Missouri Democrats to host presidential debate in St. Louis

Tuesday, January 27, 2004

JEFFERSON CITY, Mo. -- The Missouri Democratic Party will stage a presidential debate next Monday night, the eve of the state's suddenly competitive White House primary, a top political aide to Rep. Dick Gephardt said Monday.

The 90-minute debate will be held at the University of Missouri-St. Louis and the major candidates are being invited, Jason Norton, state political director for Gephardt, told The Associated Press.

Norton stressed that the state Democratic Party, and not Gephardt, is putting together the debate.

Gephardt withdrew from the presidential race last week after finishing fourth in the Iowa caucuses. Norton said the St. Louis congressman is vacationing and doesn't plan to attend the debate or endorse a candidate before Missourians vote.

"Congressman Gephardt is letting the process go forward and he wants people in Missouri to hear from the candidates," Norton said. "The people in Missouri haven't had the same opportunity to hear from candidates that other states voting Feb. 3 have had, so this will allow the candidates to come in and say their peace."

Delegates at stake

There are 74 national convention delegates at stake in Missouri on Feb. 3, the largest delegate haul of any of the seven states voting that day.

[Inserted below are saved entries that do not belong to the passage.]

-- ==== Sys2Proof/Laws/State.lean ====
section
/-! SUPPORT. One lemma per field for each update of the state: what it sets, and what it leaves. -/

namespace Sys2Proof.Machine


/-! ### A change of the current core -/

@[simp] theorem State.onCore_agenda (s : State) (f : Core → Core) : (s.onCore f).agenda = s.agenda := rfl
@[simp] theorem State.onCore_turn (s : State) (f : Core → Core) : (s.onCore f).turn = s.turn := rfl
@[simp] theorem State.onCore_core (s : State) (f : Core → Core) : (s.onCore f).core = f s.core := rfl
@[simp] theorem State.onCore_others (s : State) (f : Core → Core) : (s.onCore f).others = s.others := rfl
@[simp] theorem State.onCore_mem (s : State) (f : Core → Core) : (s.onCore f).mem = s.mem := rfl
@[simp] theorem State.onCore_dies (s : State) (f : Core → Core) : (s.onCore f).dies = s.dies := rfl
@[simp] theorem State.onCore_clusters (s : State) (f : Core → Core) : (s.onCore f).clusters = s.clusters := rfl
@[simp] theorem State.onCore_fe (s : State) (f : Core → Core) : (s.onCore f).fe = s.fe := rfl
@[simp] theorem State.onCore_crook (s : State) (f : Core → Core) : (s.onCore f).crook = s.crook := rfl
@[simp] theorem State.onCore_fab (s : State) (f : Core → Core) : (s.onCore f).fab = s.fab := rfl
@[simp] theorem State.onCore_host (s : State) (f : Core → Core) : (s.onCore f).host = s.host := rfl
@[simp] theorem State.onCore_free (s : State) (f : Core → Core) : (s.onCore f).free = s.free := rfl

/-! ### onSeq -/

@[simp] theorem State.onSeq_agenda (s : State) (f : Seq → Seq) : (s.onSeq f).agenda = s.agenda := rfl
@[simp] theorem State.onSeq_turn (s : State) (f : Seq → Seq) : (s.onSeq f).turn = s.turn := rfl
@[simp] theorem State.onSeq_others (s : State) (f : Seq → Seq) : (s.onSeq f).others = s.others := rfl
@[simp] theorem State.onSeq_mem (s : State) (f : Seq → Seq) : (s.onSeq f).mem = s.mem := rfl
@[simp] theorem State.onSeq_dies (s : State) (f : Seq → Seq) : (s.onSeq f).dies = s.dies := rfl
@[simp] theorem State.onSeq_clusters (s : State) (f : Seq → Seq) : (s.onSeq f).clusters = s.clusters := rfl
@[simp] theorem State.onSeq_fe (s : State) (f : Seq → Seq) : (s.onSeq f).fe = s.fe := rfl
@[simp] theorem State.onSeq_crook (s : State) (f : Seq → Seq) : (s.onSeq f).crook = s.crook := rfl
@[simp] theorem State.onSeq_fab (s : State) (f : Seq → Seq) : (s.onSeq f).fab = s.fab := rfl
@[simp] theorem State.onSeq_host (s : State) (f : Seq → Seq) : (s.onSeq f).host = s.host := rfl
@[simp] theorem State.onSeq_free (s : State) (f : Seq → Seq) : (s.onSeq f).free = s.free := rfl
@[simp] theorem State.onSeq_core_id (s : State) (f : Seq → Seq) : (s.onSeq f).core.id = s.core.id := rfl
@[simp] theorem State.onSeq_core_task (s : State) (f : Seq → Seq) : (s.onSeq f).core.task = s.core.task := rfl
@[simp] theorem State.onSeq_core_seq (s : State) (f : Seq → Seq) : (s.onSeq f).core.seq = f s.core.seq := rfl
@[simp] theorem State.onSeq_core_sc (s : State) (f : Seq → Seq) : (s.onSeq f).core.sc = s.core.sc := rfl
@[simp] theorem State.onSeq_core_lp (s : State) (f : Seq → Seq) : (s.onSeq f).core.lp = s.core.lp := rfl
@[simp] theorem State.onSeq_core_tr (s : State) (f : Seq → Seq) : (s.onSeq f).core.tr = s.core.tr := rfl
@[simp] theorem State.onSeq_core_st (s : State) (f : Seq → Seq) : (s.onSeq f).core.st = s.core.st := rfl
@[simp] theorem State.onSeq_core_vec (s : State) (f : Seq → Seq) : (s.onSeq f).core.vec = s.core.vec := rfl
@[simp] theorem State.onSeq_core_eng (s : State) (f : Seq → Seq) : (s.onSeq f).core.eng = s.core.eng := rfl
@[simp] theorem State.onSeq_core_loc (s : State) (f : Seq → Seq) : (s.onSeq f).core.loc = s.core.loc := rfl
@[simp] theorem State.onSeq_core_sy (s : State) (f : Seq → Seq) : (s.onSeq f).core.sy = s.core.sy := rfl
@[simp] theorem State.onSeq_core_dbg (s : State) (f : Seq → Seq) : (s.onSeq f).core.dbg = s.core.dbg := rfl
@[simp] theorem State.onSeq_core_flight (s : State) (f : Seq → Seq) : (s.onSeq f).core.flight = s.core.flight := rfl
@[simp] theorem State.onSeq_core_waiting (s : State) (f : Seq → Seq) : (s.onSeq f).core.waiting = s.core.waiting := rfl
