-- ==== Sys2Proof/Laws/PerInstr.lean ====
section
/-! SUPPORT. What holds of every instruction as syntax, one lemma per constructor. -/

namespace Sys2Proof.Laws.Fields

/-- An instruction either is an event, which has no slot and no word, or stands in a slot and its fields cover exactly
the 32 bits of a slot word (R58). -/
def Statement (i : Instr) : Prop :=
  i.isEvent = !i.slot.isSome ∧ (i.fields.map Prod.fst).foldl (· + ·) 0 = if i.isEvent then 0 else 32
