/-- An instruction that performs function `op` on its registers is the atomic of the function that `amoOp` computes. -/
theorem atomic_of_form {mk : Bool → BitVec 5 → BitVec 4 → BitVec 5 → BitVec 4 → BitVec 2 → Instr} {op : Nat} {more : Bool}
    {f : Word → Word → Word → Word} {host : Bool}
    (hexec : ∀ w d h a c z s, exec (mk w d h a c z) s = settle 1 (s.ready w (atomicRegs more a d) fun s =>
      atomicForm op d h a (s.core.g d.toNat) (atomicOperand more d s) s))
    (hf : ∀ old x y, amoOp op old x y = f old x y) (hhost : takenByHost op = host) : Atomic mk op more f host := by
  subst hhost
  intro w d h a c z s hfull x y
  refine ⟨fun p hp => ?_, fun t pa leaf va ht => ⟨fun hleaf => ⟨fun hhere => ?_, fun haway => ?_⟩, fun hhost => ?_⟩⟩
  · refine issues_of_ready (hexec ..) hfull ?_
    rw [atomicForm_of_target (scalarTarget_of_inPool hp), ← hf]
    rfl
  · refine issues_of_ready (hexec ..) hfull ?_
    rw [atomicForm_of_target ht, atomicOn_mem hleaf, if_neg (by rw [hhere]; simp), Act.bind_ok, hf]
    exact congrArg State.ok (deliverAtomic_mem_here hhere)
  · refine issues_of_ready (hexec ..) hfull ?_
    rw [atomicForm_of_target ht, atomicOn_mem hleaf, if_pos haway, Act.bind_ok, deliverAtomic_mem_away haway]
    rfl
  · rw [hexec, atomicRegs, ready_full hfull, atomicForm_of_target ht, atomicOn_host hhost.1 hhost.2]
    rfl

/-- Settles O14, by what an atomic does at each place that its target may be. -/
theorem atomicResults : Obligations.AtomicResults :=
  ⟨atomic_of_form (fun _ _ _ _ _ _ _ => rfl) (fun _ _ _ => rfl) rfl,
    atomic_of_form (fun _ _ _ _ _ _ _ => rfl) (fun _ _ _ => rfl) rfl,
    atomic_of_form (fun _ _ _ _ _ _ _ => rfl) (fun _ _ _ => rfl) rfl,
    atomic_of_form (fun _ _ _ _ _ _ _ => rfl) (fun _ _ _ => rfl) rfl,
    atomic_of_form (fun _ _ _ _ _ _ _ => rfl) (fun _ _ _ => ite_slt_eq_ite_ge _ _ _ _) rfl,
    atomic_of_form (fun _ _ _ _ _ _ _ => rfl) (fun _ _ _ => ite_slt_eq_ite_le Eq.symm) rfl,
    atomic_of_form (fun _ _ _ _ _ _ _ => rfl) (fun _ _ _ => ite_ult_eq_ite_ge _ _ _ _) rfl,
    atomic_of_form (fun _ _ _ _ _ _ _ => rfl) (fun _ _ _ => ite_ult_eq_ite_le Eq.symm) rfl,
    atomic_of_form (fun _ _ _ _ _ _ _ => rfl) (fun _ _ _ => rfl) rfl,
    atomic_of_form (fun _ _ _ _ _ _ _ => rfl) (fun _ _ _ => rfl) rfl⟩

end Sys2Proof.Proofs
end

section
/-! SUPPORT. Proofs of the statements about the vector instructions: modes, scalar operands, stochastic draws. -/

namespace Sys2Proof.Proofs

open Sys2Proof.Machine Sys2Proof.Claims

/-! ### How a vector instruction issues (R57, R63, R71, R124, R256) -/

theorem firstEmptyV_eq_none {c : Core} {rs : List Nat} : c.firstEmptyV rs = none ↔ ∀ r ∈ rs, r ∉ c.vec.empty := by
  simp [Core.firstEmptyV]

theorem firstBad_eq_none {c : Core} {rs : List Nat} :
    c.firstBad rs = none ↔ ∀ r ∈ rs, (Sparse.get (0, 0, 0, 0) c.vec.bad r).1 = 0 := by
  simp [Core.firstBad]

/-- A V-slot instruction that nothing holds or traps goes on. -/
theorem vready_of_ready {α : Type} {s : State} {e : BitVec 1} {w : Bool} {gs : List (BitVec 5)} {src dst : List Nat}
    {k : State → Act α} (h : VReady s e gs src dst) : s.vready e w gs src dst k = k s := by
  obtain ⟨hfree, hfull, hregs, hgood⟩ := h
  have hg : s.core.firstEmptyG gs = none := firstEmptyG_eq_none.2 hfull
  have hv : s.core.firstEmptyV ((src ++ dst).map s.core.vphys) = none :=
    firstEmptyV_eq_none.2 (List.forall_mem_map.2 fun v hv => (hregs v hv).2)
  have hb : s.core.firstBad (src.map s.core.vphys) = none := firstBad_eq_none.2 (List.forall_mem_map.2 hgood)
  have hn : (src ++ dst).any (fun v => decide (159 < v)) = false :=
    List.any_eq_false.2 fun v hv => by simpa using Nat.le_of_lt_succ (hregs v hv).1
  simp only [State.vready, hg, hv, hb, hn, ite_self, if_neg (Nat.not_lt.2 hfree), Bool.false_eq_true, if_false]

/-- A vector form that nothing holds or traps issues into what its effect leaves. -/
theorem issues_of_vready {i : Instr} {n : Nat} {e : BitVec 1} {w : Bool} {gs : List (BitVec 5)} {src dst : List Nat}
    {f : State → Res} {s t : State} (hexec : exec i s = settle n (s.vready e w gs src dst f))
    (h : VReady s e gs src dst) (hf : f s = t.ok) : Issues i s t :=
  issues_of_settle hexec ((vready_of_ready h).trans hf)
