-- ==== Sys2Proof/Machine/Operands.lean ====
section
/-! DEFINITION. The formats of chapter 12: the bytes of a request and of a reply, the code tables, the parameter and entry
layouts in both directions, the QUERY data, the notice payload and the counter order. -/

namespace Sys2Proof.Machine

/-! ### Numbers and flags as bytes -/

/-- n in k bytes, high byte first (R3). -/
def natBytes : Nat → Nat → List Byte
  | 0, _ => []
  | k + 1, n => natBytes k (n / 256) ++ [BitVec.ofNat 8 n]

/-- The number that bytes hold, high byte first. -/
def bytesNat (bs : List Byte) : Nat := bs.foldl (fun n b => n * 256 + b.toNat) 0

/-- A flag byte: 0x00 for no and 0x01 for yes (section 12). -/
def flagByte (b : Bool) : Byte := if b then 0x01 else 0x00

/-- The flag that a byte holds; none for any other value (R184). -/
def flagOf (b : Byte) : Option Bool := if b = 0x00 then some false else if b = 0x01 then some true else none

/-- Byte i of a list of bytes. -/
def byteAt (bs : List Byte) (i : Nat) : Byte := bs.getD i 0

/-- The field of two bytes at byte i. -/
def wordAt (bs : List Byte) (i : Nat) : BitVec 16 := word16 (byteAt bs i) (byteAt bs (i + 1))

/-- The field of three bytes at byte i. -/
def tripleAt (bs : List Byte) (i : Nat) : Nat := bytesNat [byteAt bs i, byteAt bs (i + 1), byteAt bs (i + 2)]

/-- A class number in a byte; none above 5. -/
def classOf (b : Byte) : Option Cls := if h : b.toNat < 6 then some ⟨b.toNat, h⟩ else none

/-- A port number in a byte; none above 3. -/
def portOf (b : Byte) : Option PortIx := if h : b.toNat < 4 then some ⟨b.toNat, h⟩ else none

/-! ### Request kinds, tables, statuses (12.1) -/

/-- The ten request kinds. -/
inductive ReqKind where
  | query
  | read
  | write
  | commit
  | abandon
  | setAlign
  | setGlobal
  | readCounters
  | flush
  | trafficReset
  deriving DecidableEq, Repr

/-- The kind of a kind code; none outside 0x01 to 0x0A (R183). -/
def kindOf (b : Byte) : Option ReqKind :=
  match b.toNat with
  | 1 => some .query
  | 2 => some .read
  | 3 => some .write
  | 4 => some .commit
  | 5 => some .abandon
  | 6 => some .setAlign
  | 7 => some .setGlobal
  | 8 => some .readCounters
  | 9 => some .flush
  | 10 => some .trafficReset
  | _ => none

/-- The eight tables (R166). -/
inductive TableId where
  | classify
  | portDefault
  | classPolicy
  | route
  | portConfig
  | scheduleActive
  | scheduleStandby
  | hits
  deriving DecidableEq, Repr

/-- The table of a TABLE byte; none outside 0x01 to 0x08 (R183). -/
def tableOf (b : Byte) : Option TableId :=
  match b.toNat with
  | 1 => some .classify
  | 2 => some .portDefault
  | 3 => some .classPolicy
  | 4 => some .route
  | 5 => some .portConfig
  | 6 => some .scheduleActive
  | 7 => some .scheduleStandby
  | 8 => some .hits
  | _ => none

/-- The number of entries of a table (12.1). -/
def TableId.entries : TableId → Nat
  | .classify => 32
  | .portDefault => 4
  | .classPolicy => 6
  | .route => 64
  | .portConfig => 4
  | .scheduleActive => 17
  | .scheduleStandby => 17
  | .hits => 32

/-- The size of an entry of a table in bytes (12.1). -/
def TableId.entrySize : TableId → Nat
  | .classify => 7
  | .portDefault => 1
  | .classPolicy => 3
  | .route => 4
  | .portConfig => 3
  | .scheduleActive => 4
  | .scheduleStandby => 4
  | .hits => 4

/-- The code of a status (12.1). -/
def Status.code : Status → Byte
  | .ok => 0x00
  | .badKind => 0x01
  | .badTable => 0x02
  | .badValue => 0x03
  | .badLength => 0x04
  | .badIndex => 0x05
  | .duplicate => 0x06
  | .readOnly => 0x07
  | .pending => 0x08
  | .notPending => 0x09
  | .badSchedule => 0x0A

/-! ### A request as the Agent reads it (10.3, 12.1) -/

/-- The fields of a request frame. LEN is 6 or more in every request that is answered; a byte that the payload lacks reads
as 0 here and is looked at by no check. -/
structure Request where
  src : Addr
  tag : Byte
  len : Nat
  seq : BitVec 16
  kind : Byte
  table : Byte
  index : Nat
  count : Nat
  params : List Byte
  deriving DecidableEq, Repr

/-- The payload of the frame in d: bytes 8 to LEN + 7 of the frame (R3). -/
def FrameStore.payload (st : FrameStore) (d : DescId) (len : Nat) : List Byte :=
  (List.range len).map fun i => st.readByte d (8 + i)

/-- The request that the frame in d holds. -/
def FrameStore.request (st : FrameStore) (d : DescId) : Request :=
  let h := (st.desc d).header.getD { dest := 0, src := 0, tag := 0, len := 0 }
  let bs := st.payload d h.len.toNat
  { src := h.src, tag := h.tag, len := h.len.toNat, seq := wordAt bs 0, kind := byteAt bs 2, table := byteAt bs 3,
    index := (byteAt bs 4).toNat, count := (byteAt bs 5).toNat, params := bs.drop 6 }

/-- Entry j of the parameters of a WRITE. -/
def Request.entry (r : Request) (size j : Nat) : List Byte := (r.params.drop (j * size)).take size

/-- The COUNT entries of a WRITE, each decoded; none if one of them fails (R165, R184). -/
def decodeEntries {α : Type} (r : Request) (size : Nat) (f : Nat → List Byte → Option α) : Nat → Option (List α)
  | 0 => some []
  | j + 1 =>
    match decodeEntries r size f j, f j (r.entry size j) with
    | some xs, some x => some (xs ++ [x])
    | _, _ => none

/-- Entries written from index i upward. -/
def writeFrom {α : Type} {n : Nat} (v : Vector α n) : Nat → List α → Vector α n
  | _, [] => v
  | i, x :: xs => writeFrom (if h : i < n then vset v ⟨i, h⟩ x else v) (i + 1) xs

/-! ### Entry layouts (12.2) -/

/-- An action byte: 0x00 to 0x05 FORWARD(class), 0x80 DROP. -/
def Action.code : Action → Byte
  | .forward c => BitVec.ofNat 8 c.val
  | .drop => 0x80

def actionOf (b : Byte) : Option Action := if b = 0x80 then some .drop else (classOf b).map .forward

/-- A CLASSIFY entry, without its hit count. -/
def ClassEntry.bytes (e : ClassEntry) : List Byte :=
  [(if e.valid then 0x80 else 0x00) ||| e.ports.setWidth 8, e.tagValue, e.tagMask, flagByte e.srcMatch,
    hiByte e.srcValue, loByte e.srcValue, e.action.code]

/-- A written CLASSIFY entry; its hit count is 0 (R144). Bits 4 to 6 of byte 0 are port flags beyond port 3 (R184). -/
def classEntryOf (bs : List Byte) : Option ClassEntry :=
  if (byteAt bs 0) &&& 0x70 ≠ 0 then none
  else
    match flagOf (byteAt bs 3), actionOf (byteAt bs 6) with
    | some m, some act =>
      some { valid := (byteAt bs 0).getLsbD 7, ports := (byteAt bs 0).setWidth 4, tagValue := byteAt bs 1,
             tagMask := byteAt bs 2, srcMatch := m, srcValue := wordAt bs 4, action := act, hits := 0 }
    | _, _ => none

/-- A CLASS_POLICY entry. -/
def ClassPolicy.bytes (e : ClassPolicy) : List Byte :=
  [flagByte e.preemptible, flagByte e.cutThrough, BitVec.ofNat 8 e.queueLimit]

/-- A written CLASS_POLICY entry: its queue limit is 1 to 128 (R147). -/
def classPolicyOf (bs : List Byte) : Option ClassPolicy :=
  match flagOf (byteAt bs 0), flagOf (byteAt bs 1) with
  | some p, some k =>
    if 1 ≤ (byteAt bs 2).toNat ∧ (byteAt bs 2).toNat ≤ 128 then
      some { preemptible := p, cutThrough := k, queueLimit := (byteAt bs 2).toNat }
    else none
  | _, _ => none

/-- A ROUTE entry. -/
def Route.bytes (e : Route) : List Byte :=
  [flagByte e.valid, hiByte e.address, loByte e.address, BitVec.ofNat 8 e.port.val]

/-- A written ROUTE entry, while g is the agent address in force: a valid entry holds no forbidden address (R153). -/
def routeOf (g : Addr) (bs : List Byte) : Option Route :=
  match flagOf (byteAt bs 0), portOf (byteAt bs 3) with
  | some v, some p =>
    if v ∧ (wordAt bs 1 = 0x0000 ∨ wordAt bs 1 = 0xFFFF ∨ wordAt bs 1 = g) then none
    else some { valid := v, address := wordAt bs 1, port := p }
  | _, _ => none

/-- A PORT_CONFIG entry. -/
def PortConfig.bytes (e : PortConfig) : List Byte :=
  ((if e.enabled then (0x01 : Byte) else 0x00) ||| (if e.markForwarding then 0x02 else 0x00)) :: natBytes 2 e.stallLimit

/-- A written PORT_CONFIG entry: its stall limit is 16 to 65,535 (R126); bits 2 to 7 of byte 0 are ignored. -/
def portConfigOf (bs : List Byte) : Option PortConfig :=
  if 16 ≤ (wordAt bs 1).toNat then
    some { enabled := (byteAt bs 0).getLsbD 0, markForwarding := (byteAt bs 0).getLsbD 1,
           stallLimit := (wordAt bs 1).toNat }
  else none

/-- A window record (index 1 to 16 of a schedule table). -/
def Window.bytes (w : Window) : List Byte := natBytes 3 w.offset ++ [w.openSet.setWidth 8]

/-- Entry i of a schedule table: the header at index 0, window k at index k + 1 (R57). -/
def Bank.entryBytes (k : Bank) (i : Nat) : List Byte :=
  match i with
  | 0 => natBytes 3 k.length ++ [BitVec.ofNat 8 k.count]
  | j + 1 => (k.window j).bytes

/-- A written entry of a schedule table (R57). -/
inductive ScheduleEntry where
  | header (length count : Nat)
  | window (w : Window)
  deriving DecidableEq, Repr

/-- A written header: L within 2,048 to 1,048,576 and n within 1 to 16. -/
def scheduleHeaderOf (bs : List Byte) : Option ScheduleEntry :=
  if 2048 ≤ tripleAt bs 0 ∧ tripleAt bs 0 ≤ 1048576 ∧ 1 ≤ (byteAt bs 3).toNat ∧ (byteAt bs 3).toNat ≤ 16 then
    some (.header (tripleAt bs 0) (byteAt bs 3).toNat)
  else none

/-- A written window record: an offset of at most 1,048,575, and no class above 5. -/
def windowOf (bs : List Byte) : Option ScheduleEntry :=
  if tripleAt bs 0 ≤ 1048575 ∧ (byteAt bs 3) &&& 0xC0 = 0 then
    some (.window { offset := tripleAt bs 0, openSet := (byteAt bs 3).setWidth 6 })
  else none

/-- A written entry at index i (R57). -/
def scheduleEntryOf (i : Nat) (bs : List Byte) : Option ScheduleEntry :=
  match i with
  | 0 => scheduleHeaderOf bs
  | _ + 1 => windowOf bs

/-- A bank with the entry written at index i. -/
def Bank.writeEntry (i : Nat) (e : ScheduleEntry) (k : Bank) : Bank :=
  match e with
  | .header l n => { k with length := l, count := n }
  | .window w => if h : i - 1 < 16 then { k with windows := vset k.windows ⟨i - 1, h⟩ w } else k

/-- A bank with the entries written from index i upward. -/
def Bank.writeEntries : Nat → List ScheduleEntry → Bank → Bank
  | _, [], k => k
  | i, e :: es, k => Bank.writeEntries (i + 1) es (k.writeEntry i e)

/-- Entry i of a table of fixed size, as bytes. -/
def tableEntry {α : Type} {n : Nat} (v : Vector α n) (f : α → List Byte) (i : Nat) : List Byte :=
  if h : i < n then f (vget v ⟨i, h⟩) else []

/-- Entry i of a table as a READ returns it (R166). -/
def readEntry (s : State) (t : TableId) (i : Nat) : List Byte :=
  match t with
  | .classify => tableEntry s.classifier.entries ClassEntry.bytes i
  | .portDefault => tableEntry s.classifier.defaults (fun a => [a.code]) i
  | .classPolicy => tableEntry s.policy ClassPolicy.bytes i
  | .route => tableEntry s.routes Route.bytes i
  | .portConfig => tableEntry s.ports (fun q => q.config.bytes) i
  | .scheduleActive => s.sched.activeBank.entryBytes i
  | .scheduleStandby => s.sched.standbyBank.entryBytes i
  | .hits => tableEntry s.classifier.entries (fun e => natBytes 4 e.hits.toNat) i

/-- COUNT entries of a table from INDEX upward (R166). -/
def readEntries (s : State) (t : TableId) (index count : Nat) : List Byte :=
  (List.range count).flatMap fun j => readEntry s t (index + j)

/-! ### QUERY data, notice payload, counter set (12.2, 12.3) -/

def AlignState.code : AlignState → Byte
  | .free => 0x00
  | .seeking => 0x01
  | .locked => 0x02
  | .holdover => 0x03

def BankId.code : BankId → Byte
  | .a => 0x00
  | .b => 0x01

def CommitState.code : CommitState → Byte
  | .idle => 0x00
  | .pending => 0x01

/-- The 12 bytes of QUERY data (R167). -/
def queryData (s : State) : List Byte :=
  [hiByte Config.familyCode, loByte Config.familyCode, Config.revision, hiByte s.agent.address, loByte s.agent.address,
    flagByte s.trunkRx.up, s.align.state.code, s.sched.active.code, s.sched.commit.code] ++
    natBytes 2 s.store.freeCells.length ++ natBytes 1 s.store.freeDescs.length

/-- The number of a line in a notice's detail: 0 to 3 tributary, 4 trunk. -/
def Line.code : Line → Byte
  | .tributary p => BitVec.ofNat 8 p.val
  | .trunk => 0x04

/-- The detail byte of a notice (12.3). -/
def Notice.detail : Notice → Byte
  | .stallAbort l => l.code
  | .trunkGrammar => 0x00
  | .storeExhausted => 0x00
  | .alignLost => 0x00
  | .alignRegained => 0x00
  | .commitDone k => k.code
  | .gateOverrun c => BitVec.ofNat 8 c.val
  | .unfitDrop c => BitVec.ofNat 8 c.val
  | .lineEvent l up => l.code ||| (if up then 0x80 else 0x00)

/-- The 10 bytes of a notice payload (12.3). -/
def NoticeRecord.payload (r : NoticeRecord) : List Byte :=
  [0x00, 0x00, 0xFF, BitVec.ofNat 8 r.first.kind.code, hiByte r.count, loByte r.count, r.first.detail] ++
    natBytes 3 r.counter

/-- A counter for each class, class 0 to 5 in turn. -/
def classCounters (v : Vector Ctr 6) : List Ctr := [vget v 0, vget v 1, vget v 2, vget v 3, vget v 4, vget v 5]

/-- A port's nine counters in the order of R140. -/
def PortCounters.list (k : PortCounters) : List Ctr :=
  [k.received, k.droppedByClass, k.discarded, k.failedFormat, k.failedStation, k.failedStore, k.failedOther, k.delivered,
    k.refused]

/-- The 90 counters in the order of the READ_COUNTERS reply (12.3). -/
def counterSet (s : State) : List Ctr :=
  classCounters s.il.counters.sent ++ classCounters s.il.counters.aborted ++ classCounters s.il.counters.preempted ++
    classCounters s.il.counters.gateSuspended ++ classCounters s.il.counters.overruns ++ classCounters s.sched.unfit ++
    [s.align.counters.acquired, s.align.counters.onTime, s.align.counters.early, s.align.counters.late,
      s.align.counters.misaligned, s.align.counters.missed] ++
    [s.rx.counters.accepted, s.rx.counters.crcErrors, s.rx.counters.lengthErrors, s.rx.counters.unrouted,
      s.rx.counters.noStore, s.rx.counters.violations] ++
    (s.port 0).counters.list ++ (s.port 1).counters.list ++ (s.port 2).counters.list ++ (s.port 3).counters.list ++
    [s.agent.counters.executed, s.agent.counters.refused, s.agent.counters.replays, s.agent.counters.unanswerable,
      s.agent.counters.overflows, s.agent.counters.droppedByReset]

/-- The counter set as bytes, 4 for each counter (R180). -/
def counterBytes (s : State) : List Byte := (counterSet s).flatMap fun k => natBytes 4 k.toNat

/-! ### Frames the Agent builds (R164, R179) -/

/-- The bytes of a frame with this header and payload, CHECK computed over header and payload (R4). -/
def frameOf (dest src : Addr) (tag : Byte) (payload : List Byte) : List Byte :=
  let body := [hiByte dest, loByte dest, hiByte src, loByte src, tag] ++ natBytes 2 payload.length ++ payload
  let check := crcBytes freshCheck body
  body ++ [hiByte check, loByte check]

/-- The payload of a reply (12.1): SEQ, the request's KIND with bit 7 set, STATUS, FLAGS, data. -/
def replyPayload (seq : BitVec 16) (kind : Byte) (status : Status) (replayed again : Bool) (data : List Byte) :
    List Byte :=
  [hiByte seq, loByte seq, kind ||| 0x80, status.code,
    (if replayed then (0x01 : Byte) else 0x00) ||| (if again then 0x02 else 0x00)] ++ data

end Sys2Proof.Machine
end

The debate will be staged at the new, 1,625-seat Blanche M. Touhill Performing Arts Center on the campus of the university in north St. Louis. Norton said tickets would be distributed to each of the candidates' campaigns, along with students and Democratic activists, including union members who were among Gephardt's most steadfast Missouri supporters.

Norton said the party was negotiating with Missouri public and commercial television stations about carrying the debate live starting at 7 p.m. Monday, but he had no details on media sponsorship or the format.

"We hope it can be carried live in St. Louis, Kansas City and other markets," Norton said.

Introduction to Missouri

David Robertson, a political scientist at the University of Missouri-St. Louis, said the debate could essentially be an introduction to Missouri for the candidates, who had mostly ignored the state before Gephardt's withdrawal.

"There is relatively little information about the candidates in this state other than what we are hearing from national news, and no advertising so far. This could allow Missourians to make a judgment, and it could be significant if it's on statewide television," Robertson said.

John Kerry and John Edwards both plan to campaign in St. Louis on Wednesday, once New Hampshire's votes are counted. In the 2004 Democratic primary, the St. Louis metropolitan area turned out almost three-quarters of Missouri's votes.

Edwards will also make a stop Wednesday evening in Springfield, said state campaign director Julie Gibson, who switched after Gephardt quit the race.

"Our strategy is that we think John Edwards has a message that will resonate across Missouri, both rural and urban areas, which is why he is hitting Springfield and St. Louis this trip," Gibson said Monday.

Edwards is also counting on a strong showing Feb. 3 in South Carolina, where he was born. His Missouri spokesman, Mike Kelley -- another former Gephardt staffer -- said the campaign hadn't received information about the Missouri debate as of Monday evening. "Everything is up in the air," Kelley said.

Retired Gen. Wesley Clark now has six staffers and more than 2,200 volunteers in Missouri, said Nathan Ballard, newly minted state campaign spokesman, who was working out of his suitcase at a suburban St. Louis hotel. Ballard said he wasn't sure whether Clark would participate in the Missouri debate, but he said the campaign was working on getting the candidate into the state late this week.